▼
-- ==== Sys2Proof/Machine/Access.lean ====
section
/-!
DEFINITION. Register accesses (02_register_model.md R34-R54): what a write and a read of a register of any page do, by the access
code of every bit, with the actions of the registers that have a row of their own.
-/

namespace Sys2Proof.Machine

/-! Abortable operations (R49). -/

/-- A write of an OP_CTL register: START, then ABORT; an operation that this very write started ends by `both`. -/
def State.opWrite (s : State) (p : Page) (off : Nat) (v : Nat) (start both abort : State → State) : State :=
  let ran := s.opState p off = 1
  let t := if bit v 0 then start s else s
  if bit v 1 then
    if !ran && bit v 0 && t.opState p off = 1 then both t else abort t
  else t

/-- The end ABORTED with progress 0 of an operation that has done nothing. -/
def State.opNever (s : State) (p : Page) (off : Nat) : State := s.setOp p off 3 0

/-- A response or password check, which runs and ends within its start (R470, R472). -/
def State.checkWrite (s : State) (off idx v : Nat) (start : State → State) : State :=
  if bit v 0 && bit v 1 && s.opState (SEC 3) off ≠ 1 then s.opNever (SEC 3) off
  else
    let t := if bit v 0 then start s else s
    if bit v 1 then t.opAbort (SEC 3) off idx else t

/-! Page header (R40-R42). -/

/-- Writing CLEAR_LOST sets OCC_LOST to 0. -/
def State.clearLost (s : State) (p : Page) : State := s.setQueue p { s.queue p with lost := 0 }

/-- A read of OCC_READ_HI pops the head; an empty queue stays as it is (R46). -/
def State.occPop (s : State) (p : Page) : State := s.setQueue p { s.queue p with recs := (s.queue p).recs.drop 1 }

/-- A write of PAGE_CTL: the state after the change of group, if any, and the value that is stored. A page that leaves its group
for an armed one is not held by that arm; a page whose group is armed keeps it (R42). ENC RC has no group (R184). -/
def State.groupWrite (s : State) (p : Page) (v : Nat) : State × Nat :=
  let old := s.groupOf p
  let new := bits v 12 8
  if p.ty = .encRc then (s, mergeBits v 0 0x1F00)
  else if !committing p || new = old then (s, v)
  else if bit s.armedMask old then (s.occurF p 0x03 new, mergeBits v (old <<< 8) 0x1F00)
  else
    let leave (a : Arm) : Arm := if bit a.groups new then { a with moved := sins (pageBase p) a.moved } else a
    ({ s with cm := { s.cm with arms := s.cm.arms.map leave } }, v)

/-- Registers that are windows onto a table or a value: a write goes there and is not kept in the register itself. -/
def windowReg (p : Page) (off : Nat) : Bool :=
  match p.ty with
  | .compScaler => off = 0x48
  | .colour => off = 0x54
  | .tileMap | .cal => off = 0x44
  | .cvu => off = 0x4C || off = 0x50
  | _ => false

/-! What a write does beside storing bits. -/

/-- SYS: COMMIT_ARM (R55), SNAP_OP_CTL (R74), REF_CFG (R255), RESET_CTL (R489). -/
def State.sysWritten (s o : State) (a : Access) (off v : Nat) : State :=
  match off with
  | 0x50 =>
    let t := if bit v 0 then s.arm else s
    if bit v 1 then t.cancel else t
  | 0xD0 => s.opWrite SYS snapOp v (fun t => t.snapStart a) (fun t => t.snapEnd 0) State.snapAbort
  | 0x120 => s.refCfgWritten o
  | 0x140 => if bit v 0 then s.resetRequest 3 else s
  | _ => s

/-- EVT: a 1 in VECTOR_ACK re-arms a vector (R52). -/
def State.evtWritten (s : State) (off v : Nat) : State :=
  if off = 0x288 ∨ off = 0x28C then
    let base := if off = 0x288 then 0 else 32
    { s with evt := { s.evt with disarmed := s.evt.disarmed.filter fun n => !(base ≤ n && n < base + 32 && bit v (n - base)) } }
  else s

/-- SEC 1: KEY_OP_CTL and KEY_CTL; SEC 3: DBG_CTL, RESP_OP_CTL and PW_OP_CTL (R462, R470-R473). -/
def State.secWritten (s : State) (inst off v : Nat) (k : WriteFinds) : State :=
  match inst, off with
  | 1, 0x50 => s.opWrite (SEC 1) 0x54 v State.keyStart (fun t => t.opNever (SEC 1) 0x54) (fun t => t.opAbort (SEC 1) 0x54 0)
  | 1, 0x60 => if bit v 0 then s.keyClear else s
  | 3, 0x44 =>
    let t := if bit v 0 then s.challenge else s
    if bit v 1 then t.sessionEnd 0 else t
  | 3, 0x80 => s.checkWrite 0x84 0 v fun t => t.respStart k.signed
  | 3, 0x98 => s.checkWrite 0x9C 1 v State.pwStart
  | _, _ => s

/-- PWR: DEV_CTL, GOV_CFG and PWR_CTL (R482, R485, R486). -/
def State.pwrWritten (s : State) (off v : Nat) : State :=
  match off with
  | 0x44 =>
    let t := if bit v 0 then s.reqDim else s
    let u := if bit v 1 then t.reqActive else t
    if bit v 2 then u.reqDormant else u
  | 0x48 => s.park
  | 0xBC => if bit v 0 then s.wr PWR Reg.PWR_PEAK_MW 0 else s
  | _ => s

/-- MBX: CMD_OP_CTL (R494). The abort of a command by its own REG_WRITE comes in its completion cycle, too late. -/
def State.mbxWritten (s : State) (a : Access) (off v : Nat) : State :=
  if off = 0xC4 then
    s.opWrite MBX mbxOp v (fun t => let u := t.mbxStart a; if t.opState MBX mbxOp = 1 || bit v 1 then u else u.mbxBegun)
      (fun t => (t.mbxEnd 3 false).inc MBX Reg.MBX_CMDS_ABORTED)
      fun t => match a.path with | .token _ _ => t.occurF MBX 0x01 0 | _ => t.mbxAbort
  else s

/-- A lane page: LOOPBACK, ADAPT_RESTART and ERR_CLEAR (R306, R307, R311, R312). -/
def State.laneWritten (s o : State) (wide : Bool) (n v : Nat) : State :=
  let t := s.loopbackChange o wide n
  let u := if bit v 8 then t.adaptRestart wide n else t
  if bit v 9 then u.errClear wide n else u

/-- The table ports of NET global and SCHED table pages: WRITE, then READ, then READ_ACTIVE; PEAK_CLEAR (R324, R344, R345). -/
def State.netgWritten (s : State) (a : Access) (x off v : Nat) : State :=
  if off = 0x44 then
    let t := if bit v 0 then s.netTblWrite a x else s
    if bit v 1 then t.netTblRead a x else t
  else s
def State.schtWritten (s : State) (a : Access) (x off v : Nat) : State :=
  if off = 0x44 then
    let t := if bit v 0 then s.schTblWrite a x else s
    let u := if bit v 1 then t.schTblRead a x false else t
    if bit v 2 then u.schTblRead a x true else u
  else if off = 0x7C && bit v 0 then s.peakClear x
  else s

/-- FAB global: FAB_CFG, LAND_CTL, TBL_CTL, and RRA_OP_CTL by `rra` (R375, R378, R385, R391). -/
def State.fabWritten (s : State) (a : Access) (off v : Nat) (rra : State → State) : State :=
  match off with
  | 0x40 => s.fabCfgWritten
  | 0x64 =>
    let t := if bit v 0 then s.fabLeave else s
    let u := if bit v 1 then t.fabReland else t
    if bit v 2 then u.fabAcceptOffer else u
  | 0x70 =>
    let t := if bit v 0 then s.fabTblWrite a else s
    if bit v 1 then t.fabTblRead a else t
  | 0x94 =>
    let abort (t : State) : State :=
      if t.opState FAB 0x98 = 1 then { t.wr FAB ⟨0x98, 2, 0⟩ 3 with fab := { t.fab with rra := none } } else t.opAbort FAB 0x98 0
    if bit v 0 && bit v 1 && s.opState FAB 0x98 ≠ 1 then s.opNever FAB 0x98
    else
      let t := if bit v 0 then s.opStart FAB 0x98 0 rra else s
      if bit v 1 then abort t else t
  | _ => s

/-- MATE_CTL (R395, R402, R403). -/
def State.mateWritten (s : State) (off v : Nat) : State :=
  if off = 0x5C then
    let t := if bit v 8 then s.mateHandover else s
    let u := if bit v 9 then t.mateRequalify else t
    if bit v 10 then u.mateForceClaim else u
  else s

/-- A check-value unit: OP_CTL, VAL_LO and VAL_HI (R440, R441, R447). -/
def State.cvuWritten (s : State) (a : Access) (n off : Nat) (v : Word) : State :=
  match off with
  | 0x4C => s.cvuWriteLo n v
  | 0x50 => s.cvuWriteHi n v
  | 0x54 => s.opWrite (CVU n) cvuOp v.toNat (fun t => t.cvuStart a n) (fun t => t.cvuEnd n 3) (fun t => t.cvuAbort n)
  | _ => s

/-- The actions of a write to a block register; `o` is the state before the bits were stored. -/
def State.blockWritten (s o : State) (a : Access) (p : Page) (off : Nat) (v : Word) (k : WriteFinds) (rra : State → State) : State :=
  let i := p.inst
  let n := v.toNat
  match p.ty with
  | .sys => s.sysWritten o a off n
  | .evt => s.evtWritten off n
  | .sec => s.secWritten i off n k
  | .pwr => s.pwrWritten off n
  | .clk => if off = 0xBC && bit n 0 then s.wr CLK Reg.CLK_LOCK_EVENTS 0 else s
  | .mbx => s.mbxWritten a off n
  | .compScaler => if off = 0x48 then s.coefWrite a i v else s
  | .colour => if off = 0x54 then s.lutWrite a i v else s
  | .tsk => if off = 0x44 && bit n 8 then s.histClear else s
  | .encRc => if off = 0xA8 && bit n 0 then s.rcClear (s.rd p Reg.RC_RC_INDEX_CHANNEL) else s
  | .tileMap => if off = 0x44 then s.mapWrite a i v else s
  | .cal =>
    if off = 0x44 then s.calWrite a i v
    else if off = 0x54 then
      s.opWrite (CAL i) 0x58 n (fun t => t.calStart i)
        (fun t => { t.opNever (CAL i) 0x58 with scn := { t.scn with loads := tdel i t.scn.loads } }) (fun t => t.calAbort i)
    else s
  | .tile => if off = 0x78 && bit n 0 then s.tileRetry i k.causes else s
  | .wide => if off = 0x48 then s.laneWritten o true i n else s
  | .tileLane => if off = 0x44 then s.laneWritten o false i n else s
  | .netGlobal => s.netgWritten a i off n
  | .schedTable => s.schtWritten a i off n
  | .fab => s.fabWritten a off n rra
  | .mate => s.mateWritten off n
  | .cvu => s.cvuWritten a i off v
  | _ => s

/-- A write that meets no fault: bits by their access codes, then the register's action (R36). -/
def State.regWrite (s : State) (a : Access) (p : Page) (off : Nat) (v : Word) (k : WriteFinds) (rra : State → State) : State :=
  if off = 0x008 then
    let g := s.groupWrite p v.toNat
    g.1.store p off (BitVec.ofNat 32 g.2)
  else if off = 0x010 then
    if v.getLsbD 15 then s.clearLost p else s
  else
    let t := if windowReg p off then s else s.store p off v
    t.blockWritten s a p off v k rra

/-! An access on the register bus (R38, R43-R45). -/

/-- The register that an access addresses: bits [1:0] are those of an aligned access (R10). -/
def alignedOf (addr : Nat) : Nat := addr % 2 ^ 26 / 4 * 4

/-- The fault that a write meets: a closed check-value unit denies it (R445). -/
def State.faultOfWrite (s : State) (a : Access) (addr : Nat) : Option Nat :=
  match regAt addr with
  | some (p, _, _) => if s.cvuClosed a p then some 0x11 else s.writeFault a addr
  | none => s.writeFault a addr

/-- A write, with what a write of RRA_OP_CTL.START does given; `addr` is aligned. -/
def State.writeWith (s : State) (a : Access) (addr : Nat) (v : Word) (k : WriteFinds) (rra : State → State) : State :=
  match s.faultOfWrite a addr with
  | some c => s.faulted a c true addr
  | none =>
    match regAt addr with
    | some (p, off, _) => s.regWrite a p off v k rra
    | none => s

/-- A read that meets no fault: the state after its side effects, and what it returns (R28, R35, R46, R144, R440). -/
def State.regRead (s : State) (a : Access) (p : Page) (off : Nat) (mirror : Bool) : State × Nat :=
  if mirror then (s, s.view a p off true)
  else if off = 0x18 then (s.occPop p, s.view a p off false)
  else
    match p.ty with
    | .sys => (if off = 0x104 then s.captureTime a.path else s, s.view a p off false)
    | .compScaler => if off = 0x48 then s.coefRead a p.inst else (s, s.view a p off false)
    | .colour => if off = 0x54 then s.lutRead a p.inst else (s, s.view a p off false)
    | .tileMap => if off = 0x44 then s.mapRead a p.inst else (s, s.view a p off false)
    | .cal => if off = 0x44 then s.calRead a p.inst else (s, s.view a p off false)
    | .cvu =>
      if off = 0x4C then s.cvuReadLo a p.inst
      else if off = 0x58 then (s.cvuLook p.inst, s.view a p off false)
      else (s, s.view a p off false)
    | _ => (s, s.view a p off false)

/-- A read: the state after it, what it returns, and the fault it met; `addr` is aligned. -/
def State.readWith (s : State) (a : Access) (addr : Nat) : State × Nat × Option Nat :=
  match s.readFault a addr with
  | some c => (s.faulted a c false addr, (faultedReadData addr).toNat, some c)
  | none =>
    match regAt addr with
    | some (p, off, mirror) =>
      let r := s.regRead a p off mirror
      (r.1, r.2, none)
    | none => (s, 0, none)

/-! Remote register access (R385). -/

/-- RRA_RESULT of a fault (R385): 0 OK, 1 DENIED, 2 UNMAPPED, 3 RO_WRITE. -/
def rraCode (c : Option Nat) : Nat := match c with | none => 0 | some 0x11 => 1 | some 0x10 => 2 | _ => 3

/-- START of a remote register access. One that names this device is executed here, with PEER rights and this device as requester; a
start within it meets a running operation. It ends DONE where nothing it wrote has ended it. -/
def State.rraStart (s : State) (k : WriteFinds) : State :=
  if s.rd FAB Reg.FAB_RRA_TARGET_NODE = s.nodeId then
    let a : Access := ⟨.fabric s.nodeId, true⟩
    let addr := alignedOf (s.rd FAB Reg.FAB_RRA_ADDR_BAR0)
    let s1 := s.setOp FAB 0x98 1 1
    if s.rd FAB Reg.FAB_RRA_TARGET_WRITE = 1 then
      let c := s1.faultOfWrite a addr
      let t := s1.writeWith a addr (s.word FAB 0x8C) k id
      if t.opState FAB 0x98 = 1 then t.rraEnd 2 (rraCode c) else t
    else
      let r := s1.readWith a addr
      let t := if r.2.2.isNone then r.1.wr FAB Reg.FAB_RRA_RDATA r.2.1 else r.1
      t.rraEnd 2 (rraCode r.2.2)
  else s.rraSend

/-- A register write by an access; nothing answers before reset is released (R510). -/
def State.busWrite (s : State) (a : Access) (addr : Nat) (v : Word) (k : WriteFinds) : State :=
  if s.pow.up then s.writeWith a (alignedOf addr) v k fun t => t.rraStart k else s

/-- A register read by an access. -/
def State.busRead (s : State) (a : Access) (addr : Nat) : State :=
  if s.pow.up then
    let r := s.readWith a (alignedOf addr)
    r.1.emit (.readData (BitVec.ofNat 32 r.2.1))
  else s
▲
Nothing should be returned except the lines from the first line of the data above through the line with "is (R46). -/", each one exact.

- _TASK RESPONSE_
-- ==== Sys2Proof/Machine/Access.lean ====
section
/-!
DEFINITION. Register accesses (02_register_model.md R34-R54): what a write and a read of a register of any page do, by the access
code of every bit, with the actions of the registers that have a row of their own.
-/

namespace Sys2Proof.Machine

/-! Abortable operations (R49). -/

/-- A write of an OP_CTL register: START, then ABORT; an operation that this very write started ends by `both`. -/
def State.opWrite (s : State) (p : Page) (off : Nat) (v : Nat) (start both abort : State → State) : State :=
  let ran := s.opState p off = 1
  let t := if bit v 0 then start s else s
  if bit v 1 then
    if !ran && bit v 0 && t.opState p off = 1 then both t else abort t
  else t

/-- The end ABORTED with progress 0 of an operation that has done nothing. -/
def State.opNever (s : State) (p : Page) (off : Nat) : State := s.setOp p off 3 0

/-- A response or password check, which runs and ends within its start (R470, R472). -/
def State.checkWrite (s : State) (off idx v : Nat) (start : State → State) : State :=
  if bit v 0 && bit v 1 && s.opState (SEC 3) off ≠ 1 then s.opNever (SEC 3) off
  else
    let t := if bit v 0 then start s else s
    if bit v 1 then t.opAbort (SEC 3) off idx else t

/-! Page header (R40-R42). -/

/-- Writing CLEAR_LOST sets OCC_LOST to 0. -/
def State.clearLost (s : State) (p : Page) : State := s.setQueue p { s.queue p with lost := 0 }

/-- A read of OCC_READ_HI pops the head; an empty queue stays as it is (R46). -/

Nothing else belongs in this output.